The .nf-core.yml file is used to specify the repository type and manage linting tests.

.nf-core.yml
repository_type: pipeline

By default, the .nf-core.yml file will only show the repository is a pipeline. However, if the template is customized and parts of the template are removed, this file needs to be modified for linting tests to pass.

3.2.4 nextflow_schema.json

The nextflow_schema.json is a file used to store parameter related information including type, description and help text in a machine readable format.

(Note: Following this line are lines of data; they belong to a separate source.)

-- ==== Sys2Proof/Laws/FrameBringup.lean ====
section
/-! SUPPORT. What each function of Machine/Bringup.lean may change, and that it keeps the canonical form: its frame law. -/

namespace Sys2Proof.Laws

set_option Elab.async false

open Sys2Proof Sys2Proof.Machine Sys2Proof.Safety

theorem fwMod_moves (s : State) (f : FwSt → FwSt) : Moves 4194304 s (fwMod s f) := by
  unfold fwMod
  refine Moves.record ?_
  exact Moves.refl

theorem updState_moves (s : State) (st : Nat) (reason : Nat) : Moves 568 s (updState s st reason) := by
  unfold updState
  extract_lets +onlyGivenNames z0
  have hz0 : Moves 568 s z0 := by
    unfold z0
    refine Moves.call (regPut_moves _ _ _ _ _) (by decide) ?_
    refine Moves.call (regPut_moves _ _ _ _ _) (by decide) ?_
    exact Moves.refl
  clear_value z0
  refine Moves.ite (fun _ => ?_) (fun _ => ?_)
  · exact hz0
  · refine Moves.call (eventAppend_moves _ _ _ _ _ _ _) (by decide) ?_
    exact hz0

theorem assayLine_moves (s : State) (l : Nat × Nat) : Moves 138412984 s (assayLine s l) := by
  unfold assayLine
  extract_lets +onlyGivenNames z0
  have hz0 : Moves 138412984 s z0 := by
    unfold z0
    refine Moves.call (lineReadCount_moves _ _) (by decide) ?_
    refine Moves.call (upsetLine_moves _ _ _) (by decide) ?_
    exact Moves.refl
  clear_value z0
  refine Moves.record ?_ (clines := fun h => mapRising_mapDel _ _ h)
  exact hz0

theorem bootFrom_moves (s : State) (i : Nat) : Moves 4194320 s (bootFrom s i) := by
  unfold bootFrom
  extract_lets +onlyGivenNames z0; clear_value z0
  refine Moves.call (regPut_moves _ _ _ _ _) (by decide) ?_
  refine Moves.call (regPut_moves _ _ _ _ _) (by decide) ?_
  refine Moves.call (fwMod_moves _ _) (by decide) ?_
  exact Moves.refl

theorem slotSet_moves (s : State) (i : Nat) (x : FwSlot) : Moves 4194304 s (slotSet s i x) := by
  unfold slotSet
  refine Moves.call (fwMod_moves _ _) (by decide) ?_
  exact Moves.refl

theorem slotState_moves (s : State) (i : Nat) (st : Nat) : Moves 4194304 s (slotState s i st) := by
  unfold slotState
  extract_lets +onlyGivenNames z0; clear_value z0
  refine Moves.call (slotSet_moves _ _ _) (by decide) ?_
  exact Moves.refl

theorem bootOther_moves (s : State) (decayed : Nat) (i : Nat) : Moves 138412856 s (bootOther s decayed i) := by
  unfold bootOther
  extract_lets +onlyGivenNames z0
  have hz0 : Moves 138412856 s z0 := by
    unfold z0
    refine Moves.call (slotState_moves _ _ _) (by decide) ?_
    exact Moves.refl
  clear_value z0
  extract_lets +onlyGivenNames z1; clear_value z1
  extract_lets +onlyGivenNames z2; clear_value z2
  refine Moves.ite (fun _ => ?_) (fun _ => ?_)
  · refine Moves.call (fwMod_moves _ _) (by decide) ?_
    exact hz0
  · refine Moves.ite (fun _ => ?_) (fun _ => ?_)
    · refine Moves.call (bootFrom_moves _ _) (by decide) ?_
      refine Moves.call (slotState_moves _ _ _) (by decide) ?_
      exact hz0
    · refine Moves.call (fwMod_moves _ _) (by decide) ?_
      refine Moves.call (logEvent_moves _ _ _ _ _ _) (by decide) ?_
      refine Moves.call (slotState_moves _ _ _) (by decide) ?_
      exact hz0

theorem bring_moves (s : State) (f : BringSt → BringSt) : Moves 16777216 s (bring s f) := by
  unfold bring
  refine Moves.record ?_
  exact Moves.refl

theorem flashMod_moves (s : State) (f : Flash → Flash) : Moves 33554432 s (flashMod s f) := by
  unfold flashMod
  refine Moves.record ?_
  exact Moves.refl

theorem latchSlot_moves (s : State) (slot : Nat) : Moves 67108880 s (latchSlot s slot) := by
  unfold latchSlot
  extract_lets +onlyGivenNames z0; clear_value z0
  refine Moves.call (regPut_moves _ _ _ _ _) (by decide) ?_
  refine Moves.record ?_
  exact Moves.refl

theorem execAuxPowerGood_moves (slot : Nat) (s : State) : MovesN 117440528 s (execAuxPowerGood slot s) := by
  unfold execAuxPowerGood
  extract_lets +onlyGivenNames z0; clear_value z0
  extract_lets +onlyGivenNames z1
  have hz1 : Moves 117440528 s z1 := by
    unfold z1
    refine Moves.call (latchSlot_moves _ _) (by decide) ?_
    refine Moves.record ?_
    exact Moves.refl
  clear_value z1
  refine MovesN.ite (fun _ => ?_) (fun _ => ?_)
  · refine MovesN.next ?_
    exact Moves.refl
  · refine MovesN.next ?_
    refine Moves.call (flashMod_moves _ _) (by decide) ?_
    refine Moves.call (bring_moves _ _) (by decide) ?_
    exact hz1

theorem portsDark_moves (s : State) : Moves 137364024 s (portsDark s) := by
  unfold portsDark
  refine Moves.foldl (fun a0 _ => ?_) ?_
  · refine Moves.ite (fun _ => ?_) (fun _ => ?_)
    · refine Moves.call (retrain_moves _ _) (by decide) ?_
      refine Moves.call (lpMod_moves _ _ _) (by decide) ?_
      exact Moves.refl
    · exact Moves.refl
  · exact Moves.refl

theorem romBoot_moves (s : State) (decayed : Nat) (cold : Bool) : Moves 138412856 s (romBoot s decayed cold) := by
  unfold romBoot
  split
  · refine Moves.call (fwMod_moves _ _) (by decide) ?_
    exact Moves.refl
  · extract_lets +onlyGivenNames z0; clear_value z0
    extract_lets +onlyGivenNames z1
    have hz1 : Moves 138412856 s z1 := by
      unfold z1
      refine Moves.call (bootFrom_moves _ _) (by decide) ?_
      refine Moves.call (slotSet_moves _ _ _) (by decide) ?_
      exact Moves.refl
    clear_value z1
    refine Moves.ite (fun _ => ?_) (fun _ => ?_)
    · refine Moves.call (updState_moves _ _ _) (by decide) ?_
      refine Moves.call (logEvent_moves _ _ _ _ _ _) (by decide) ?_
      refine Moves.call (bootOther_moves _ _ _) (by decide) ?_
      exact Moves.refl
    · refine Moves.ite (fun _ => ?_) (fun _ => ?_)
      · refine Moves.ite (fun _ => ?_) (fun _ => ?_)
        · refine Moves.call (updState_moves _ _ _) (by decide) ?_
          refine Moves.call (fwMod_moves _ _) (by decide) ?_
          exact hz1
        · refine Moves.call (bootFrom_moves _ _) (by decide) ?_
          exact Moves.refl
      · refine Moves.call (bootOther_moves _ _ _) (by decide) ?_
        refine Moves.call (logEvent_moves _ _ _ _ _ _) (by decide) ?_
        exact Moves.refl

theorem setBoot_moves (s : State) (phase : Nat) : Moves 16 s (setBoot s phase) := by
  unfold setBoot
  refine Moves.call (regPut_moves _ _ _ _ _) (by decide) ?_
  refine Moves.call (regPut_moves _ _ _ _ _) (by decide) ?_
  exact Moves.refl

theorem settingsChoose_moves (s : State) (lost : Nat) : Moves 138412856 s (settingsChoose s lost) := by
  unfold settingsChoose
  extract_lets +onlyGivenNames z0; clear_value z0
  extract_lets +onlyGivenNames z1
  have hz1 : ∀ x0 x1, Moves 138412856 x0 (z1 x0 x1) := by
    intro x0 x1
    unfold z1
    refine Moves.call (fwMod_moves _ _) (by decide) ?_
    exact Moves.refl
  clear_value z1
  extract_lets +onlyGivenNames z2
  have hz2 : Moves 138412856 s z2 := by
    unfold z2
    refine Moves.trans ?_ (hz1 _ _)
    refine Moves.call (logEvent_moves _ _ _ _ _ _) (by decide) ?_
    exact Moves.refl
  clear_value z2
  split
  · exact hz2
  · extract_lets +onlyGivenNames z3; clear_value z3
    refine Moves.ite (fun _ => ?_) (fun _ => ?_)
    · exact hz1 _ _
    · refine Moves.ite (fun _ => ?_) (fun _ => ?_)
      · refine Moves.ite (fun _ => ?_) (fun _ => ?_)
        · exact hz1 _ _
        · refine Moves.trans ?_ (hz1 _ _)
          refine Moves.call (fwMod_moves _ _) (by decide) ?_
          exact Moves.refl
      · split
        · exact hz1 _ _
        · exact hz2

theorem execInputPowerGood_moves (s : State) : MovesN 83886080 s (execInputPowerGood s) := by
  unfold execInputPowerGood
  extract_lets +onlyGivenNames z0; clear_value z0
  extract_lets +onlyGivenNames z1
  have hz1 : Moves 83886080 s z1 := by
    unfold z1
    refine Moves.record ?_
    exact Moves.refl
  clear_value z1
  refine MovesN.ite (fun _ => ?_) (fun _ => ?_)
  · refine MovesN.next ?_
    refine Moves.call (bring_moves _ _) (by decide) ?_
    exact hz1
  · refine MovesN.next ?_
    exact hz1

theorem powerFloor_moves (s : State) : Moves 8388608 s (powerFloor s) := by
  unfold powerFloor
  extract_lets +onlyGivenNames z0
  have hz0 : Moves 8388608 s z0 := by
    unfold z0
    refine Moves.foldl (fun a1 _ => ?_) ?_
    · refine Moves.call (dieMod_moves _ _ _) (by decide) ?_
      exact Moves.refl
    · exact Moves.refl
  clear_value z0
  refine Moves.call (floorAllow_moves _) (by decide) ?_
  refine Moves.foldl (fun a2 _ => ?_) ?_
  · refine Moves.call (stackMod_moves _ _ _) (by decide) ?_
    exact Moves.refl
  · exact hz0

This file is used for various purposes, including automated parameter validation, help text generation, and interactive parameter form rendering in UI interfaces.

3.2.5 GitHub actions workflows

Automated workflows are an important part of the nf-core pipeline template.

By default, the template comes with several automated tests that utilize GitHub Actions, each of which are configured in the .github/workflows folder:

  • branch.yml: Sets the branch protection for the nf-core repository
  • ci.yml: Run small pipeline tests with the small test datasets
  • clean-up.yml: Automated testing for stale and closed GitHub issues and PRs in the nf-core repo
  • download_pipeline.yml: Test a pipeline download with nf-core download.
  • fix-linting.yml: Fix linting by adding a comment to a PR
  • linting_comment.yml: Triggered after the linting action and posts an automated comment to the PR, even if the PR is coming from a fork
  • linting.yml: Triggered on pushes and PRs to the repository and runs nf-core lint and markdown lint tests to ensure that the code meets the nf-core guidelines
  • release-announcements.yml: Automatic release toot and tweet announcements for nf-core pipeline releases

Notably, many of these tests are only configured for the nf-core repo. However, they can be modified for your repository or ignored if they are superfluous to your requirements.

You can read more about creating and modifying workflows on the GitHub Actions documentation webpage.

Note

To enable these workflows you need to click Enable Actions on this Repository under the Actions tab in your GitHub repository.

Deleting Workflows

Even though many of these action workflows are not relevant for private repositories, it is recommended to keep them in place to prevent nf-core lint from throwing errors.